## TASK:
Return exactly the lines below, starting with the one that has "(R156, R157). -/" and going on through the one that has "immediate (R167). -/".

DATA EXTRACTS section start

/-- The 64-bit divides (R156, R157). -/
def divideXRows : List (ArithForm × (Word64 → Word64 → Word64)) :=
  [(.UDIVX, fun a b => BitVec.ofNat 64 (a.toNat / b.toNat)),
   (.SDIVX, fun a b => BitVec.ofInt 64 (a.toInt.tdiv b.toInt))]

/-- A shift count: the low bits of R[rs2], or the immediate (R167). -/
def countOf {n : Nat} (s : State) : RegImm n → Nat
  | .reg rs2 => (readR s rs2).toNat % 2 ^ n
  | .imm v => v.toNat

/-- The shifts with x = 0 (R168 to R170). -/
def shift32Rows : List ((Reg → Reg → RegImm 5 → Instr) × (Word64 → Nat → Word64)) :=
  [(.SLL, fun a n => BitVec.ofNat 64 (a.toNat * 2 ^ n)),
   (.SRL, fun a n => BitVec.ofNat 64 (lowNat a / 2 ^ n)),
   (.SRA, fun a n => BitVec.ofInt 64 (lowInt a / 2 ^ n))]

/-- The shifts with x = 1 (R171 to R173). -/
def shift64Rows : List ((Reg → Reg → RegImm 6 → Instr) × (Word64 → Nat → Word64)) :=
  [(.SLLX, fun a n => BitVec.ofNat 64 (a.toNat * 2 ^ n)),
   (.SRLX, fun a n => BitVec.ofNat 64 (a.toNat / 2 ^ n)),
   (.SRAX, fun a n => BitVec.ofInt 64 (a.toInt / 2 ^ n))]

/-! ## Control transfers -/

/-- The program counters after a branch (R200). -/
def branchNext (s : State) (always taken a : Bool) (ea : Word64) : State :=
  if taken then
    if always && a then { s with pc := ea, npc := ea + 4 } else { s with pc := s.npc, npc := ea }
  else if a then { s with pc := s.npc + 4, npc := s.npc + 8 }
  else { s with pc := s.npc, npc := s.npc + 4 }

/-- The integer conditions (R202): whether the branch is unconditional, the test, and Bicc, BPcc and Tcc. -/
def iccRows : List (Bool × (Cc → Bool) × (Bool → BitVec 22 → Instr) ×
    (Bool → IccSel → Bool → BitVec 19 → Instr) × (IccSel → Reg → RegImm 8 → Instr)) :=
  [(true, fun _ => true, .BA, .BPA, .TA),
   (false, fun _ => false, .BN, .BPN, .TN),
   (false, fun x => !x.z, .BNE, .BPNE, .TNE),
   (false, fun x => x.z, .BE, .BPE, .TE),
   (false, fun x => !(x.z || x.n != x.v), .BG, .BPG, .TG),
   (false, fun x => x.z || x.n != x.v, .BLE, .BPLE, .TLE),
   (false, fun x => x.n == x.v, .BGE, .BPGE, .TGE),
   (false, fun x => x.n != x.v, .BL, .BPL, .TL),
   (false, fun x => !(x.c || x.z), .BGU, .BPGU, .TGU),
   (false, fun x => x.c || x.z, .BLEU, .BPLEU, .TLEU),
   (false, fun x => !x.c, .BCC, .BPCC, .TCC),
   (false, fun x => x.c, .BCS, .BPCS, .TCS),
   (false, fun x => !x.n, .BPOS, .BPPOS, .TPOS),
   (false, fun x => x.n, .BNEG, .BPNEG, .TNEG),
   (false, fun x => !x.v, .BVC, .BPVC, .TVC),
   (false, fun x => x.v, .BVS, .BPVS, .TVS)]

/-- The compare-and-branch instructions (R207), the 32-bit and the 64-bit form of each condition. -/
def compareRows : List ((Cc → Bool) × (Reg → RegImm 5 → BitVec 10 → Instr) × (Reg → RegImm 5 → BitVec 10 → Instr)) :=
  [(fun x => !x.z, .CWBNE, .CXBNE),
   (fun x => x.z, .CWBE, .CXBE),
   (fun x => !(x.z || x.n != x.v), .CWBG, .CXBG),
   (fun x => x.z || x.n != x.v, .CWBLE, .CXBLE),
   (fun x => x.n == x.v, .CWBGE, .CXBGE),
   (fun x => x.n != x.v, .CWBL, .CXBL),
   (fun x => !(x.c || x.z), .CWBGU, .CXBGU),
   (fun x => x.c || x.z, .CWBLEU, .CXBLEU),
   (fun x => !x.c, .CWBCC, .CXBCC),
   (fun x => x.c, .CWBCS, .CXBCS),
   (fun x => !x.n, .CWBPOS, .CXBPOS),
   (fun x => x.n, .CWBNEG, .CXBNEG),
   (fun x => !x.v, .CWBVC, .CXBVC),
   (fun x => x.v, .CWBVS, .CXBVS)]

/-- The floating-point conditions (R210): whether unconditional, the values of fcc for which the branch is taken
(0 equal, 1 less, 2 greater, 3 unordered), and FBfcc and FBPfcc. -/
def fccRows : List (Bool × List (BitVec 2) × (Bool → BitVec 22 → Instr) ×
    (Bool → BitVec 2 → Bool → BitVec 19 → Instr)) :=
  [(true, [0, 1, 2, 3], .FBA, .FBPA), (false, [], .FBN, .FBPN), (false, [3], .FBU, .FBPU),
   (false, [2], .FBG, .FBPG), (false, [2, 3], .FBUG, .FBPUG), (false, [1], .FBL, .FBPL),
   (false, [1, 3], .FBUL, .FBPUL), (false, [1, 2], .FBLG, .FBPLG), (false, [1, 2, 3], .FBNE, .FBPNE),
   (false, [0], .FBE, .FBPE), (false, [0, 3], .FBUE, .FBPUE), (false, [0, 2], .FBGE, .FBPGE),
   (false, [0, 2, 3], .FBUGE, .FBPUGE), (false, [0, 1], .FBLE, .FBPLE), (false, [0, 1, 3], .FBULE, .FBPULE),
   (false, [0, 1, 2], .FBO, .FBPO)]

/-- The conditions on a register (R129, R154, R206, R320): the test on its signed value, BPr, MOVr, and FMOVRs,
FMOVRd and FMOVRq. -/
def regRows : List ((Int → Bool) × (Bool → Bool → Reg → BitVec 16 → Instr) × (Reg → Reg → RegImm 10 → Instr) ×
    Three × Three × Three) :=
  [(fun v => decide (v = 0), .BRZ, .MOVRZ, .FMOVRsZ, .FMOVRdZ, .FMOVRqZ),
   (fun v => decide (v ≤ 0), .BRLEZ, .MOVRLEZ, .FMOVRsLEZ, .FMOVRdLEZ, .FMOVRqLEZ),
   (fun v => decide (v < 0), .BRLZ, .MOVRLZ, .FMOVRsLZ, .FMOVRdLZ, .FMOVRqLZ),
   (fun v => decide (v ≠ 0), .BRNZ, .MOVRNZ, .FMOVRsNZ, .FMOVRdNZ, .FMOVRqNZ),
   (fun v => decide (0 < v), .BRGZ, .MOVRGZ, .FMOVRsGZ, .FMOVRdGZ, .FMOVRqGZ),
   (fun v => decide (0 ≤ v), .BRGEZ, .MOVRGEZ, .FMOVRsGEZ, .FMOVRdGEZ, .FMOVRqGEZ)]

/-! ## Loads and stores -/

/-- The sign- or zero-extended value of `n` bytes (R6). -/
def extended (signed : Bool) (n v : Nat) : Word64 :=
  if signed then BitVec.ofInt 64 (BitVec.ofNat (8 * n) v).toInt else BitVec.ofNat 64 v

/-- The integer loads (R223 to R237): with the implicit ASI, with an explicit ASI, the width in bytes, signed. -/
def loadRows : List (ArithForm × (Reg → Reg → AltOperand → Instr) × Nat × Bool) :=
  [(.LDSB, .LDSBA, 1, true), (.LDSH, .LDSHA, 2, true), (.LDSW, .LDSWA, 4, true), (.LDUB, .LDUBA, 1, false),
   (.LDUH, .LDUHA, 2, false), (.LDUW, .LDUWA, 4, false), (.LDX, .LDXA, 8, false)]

DATA EXTRACTS section end
DATA EXTRACTS section start

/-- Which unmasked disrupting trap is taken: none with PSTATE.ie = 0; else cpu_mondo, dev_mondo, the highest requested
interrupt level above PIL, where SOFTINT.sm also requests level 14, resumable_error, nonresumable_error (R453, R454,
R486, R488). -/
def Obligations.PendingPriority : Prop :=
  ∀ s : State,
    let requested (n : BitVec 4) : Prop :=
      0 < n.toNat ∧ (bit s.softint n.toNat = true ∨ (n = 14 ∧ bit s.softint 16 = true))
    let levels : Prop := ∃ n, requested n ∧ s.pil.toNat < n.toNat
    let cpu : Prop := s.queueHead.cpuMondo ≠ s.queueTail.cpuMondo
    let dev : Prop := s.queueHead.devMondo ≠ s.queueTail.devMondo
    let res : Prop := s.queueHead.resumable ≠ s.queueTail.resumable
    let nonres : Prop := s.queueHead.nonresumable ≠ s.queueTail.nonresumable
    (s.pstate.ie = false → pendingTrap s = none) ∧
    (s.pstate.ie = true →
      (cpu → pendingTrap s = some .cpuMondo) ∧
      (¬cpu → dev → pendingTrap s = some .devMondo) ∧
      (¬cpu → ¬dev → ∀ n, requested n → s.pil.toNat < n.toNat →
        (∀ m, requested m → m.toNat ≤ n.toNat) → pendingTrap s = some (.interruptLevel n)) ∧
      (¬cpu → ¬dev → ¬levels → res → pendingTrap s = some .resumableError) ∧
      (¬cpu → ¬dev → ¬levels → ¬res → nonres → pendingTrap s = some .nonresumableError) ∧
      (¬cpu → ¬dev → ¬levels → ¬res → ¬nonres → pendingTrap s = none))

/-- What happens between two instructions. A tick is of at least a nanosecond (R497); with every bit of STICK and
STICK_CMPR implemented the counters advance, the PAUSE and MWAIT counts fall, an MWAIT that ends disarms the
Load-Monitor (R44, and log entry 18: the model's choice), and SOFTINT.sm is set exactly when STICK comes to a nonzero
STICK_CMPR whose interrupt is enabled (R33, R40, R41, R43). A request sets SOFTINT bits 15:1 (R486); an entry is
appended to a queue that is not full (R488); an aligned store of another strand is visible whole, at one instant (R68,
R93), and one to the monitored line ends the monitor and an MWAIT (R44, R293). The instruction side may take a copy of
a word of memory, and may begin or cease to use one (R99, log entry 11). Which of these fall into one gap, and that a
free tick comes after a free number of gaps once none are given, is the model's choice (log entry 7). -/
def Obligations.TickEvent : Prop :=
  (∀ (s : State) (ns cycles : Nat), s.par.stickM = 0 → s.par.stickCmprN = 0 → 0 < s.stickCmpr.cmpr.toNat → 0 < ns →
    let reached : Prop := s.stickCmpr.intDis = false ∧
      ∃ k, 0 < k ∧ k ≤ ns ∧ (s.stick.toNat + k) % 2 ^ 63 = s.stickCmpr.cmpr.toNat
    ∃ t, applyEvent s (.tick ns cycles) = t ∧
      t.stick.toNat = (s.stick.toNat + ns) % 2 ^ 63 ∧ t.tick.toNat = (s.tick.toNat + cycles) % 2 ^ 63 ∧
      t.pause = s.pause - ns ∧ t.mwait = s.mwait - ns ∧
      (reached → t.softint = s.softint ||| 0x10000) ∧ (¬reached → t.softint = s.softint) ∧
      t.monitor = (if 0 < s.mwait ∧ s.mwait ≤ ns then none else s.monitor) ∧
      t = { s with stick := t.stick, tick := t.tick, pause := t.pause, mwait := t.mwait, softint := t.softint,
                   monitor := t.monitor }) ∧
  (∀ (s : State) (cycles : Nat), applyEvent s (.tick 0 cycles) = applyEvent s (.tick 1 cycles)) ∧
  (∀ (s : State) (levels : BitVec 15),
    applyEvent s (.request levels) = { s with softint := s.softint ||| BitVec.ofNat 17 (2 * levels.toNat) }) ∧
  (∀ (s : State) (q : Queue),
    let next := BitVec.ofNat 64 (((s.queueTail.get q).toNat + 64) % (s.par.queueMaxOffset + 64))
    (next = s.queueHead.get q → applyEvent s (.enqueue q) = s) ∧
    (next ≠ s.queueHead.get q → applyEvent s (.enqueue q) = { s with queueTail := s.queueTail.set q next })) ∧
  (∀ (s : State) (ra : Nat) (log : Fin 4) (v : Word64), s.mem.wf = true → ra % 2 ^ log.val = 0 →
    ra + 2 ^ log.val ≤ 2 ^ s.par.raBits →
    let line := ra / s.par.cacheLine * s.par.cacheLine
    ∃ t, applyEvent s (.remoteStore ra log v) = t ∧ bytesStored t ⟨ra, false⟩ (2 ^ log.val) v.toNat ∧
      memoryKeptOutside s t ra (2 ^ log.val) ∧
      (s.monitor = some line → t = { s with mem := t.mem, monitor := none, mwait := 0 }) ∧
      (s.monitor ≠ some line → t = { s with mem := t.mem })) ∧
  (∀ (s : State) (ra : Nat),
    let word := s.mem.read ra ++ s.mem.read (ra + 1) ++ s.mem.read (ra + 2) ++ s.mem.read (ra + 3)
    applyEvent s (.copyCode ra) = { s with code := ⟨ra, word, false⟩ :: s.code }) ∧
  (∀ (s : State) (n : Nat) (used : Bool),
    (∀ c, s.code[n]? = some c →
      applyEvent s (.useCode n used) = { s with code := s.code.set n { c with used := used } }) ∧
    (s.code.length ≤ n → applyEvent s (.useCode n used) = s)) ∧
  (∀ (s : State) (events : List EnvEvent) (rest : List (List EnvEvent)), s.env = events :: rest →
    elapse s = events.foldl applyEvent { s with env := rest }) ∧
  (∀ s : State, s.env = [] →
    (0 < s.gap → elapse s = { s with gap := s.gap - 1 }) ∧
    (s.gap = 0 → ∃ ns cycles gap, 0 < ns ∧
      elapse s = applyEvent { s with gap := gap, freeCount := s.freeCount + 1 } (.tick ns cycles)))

DATA EXTRACTS section end

## EXERCISE ANSWER:
/-- The 64-bit divides (R156, R157). -/
def divideXRows : List (ArithForm × (Word64 → Word64 → Word64)) :=
  [(.UDIVX, fun a b => BitVec.ofNat 64 (a.toNat / b.toNat)),
   (.SDIVX, fun a b => BitVec.ofInt 64 (a.toInt.tdiv b.toInt))]

/-- A shift count: the low bits of R[rs2], or the immediate (R167). -/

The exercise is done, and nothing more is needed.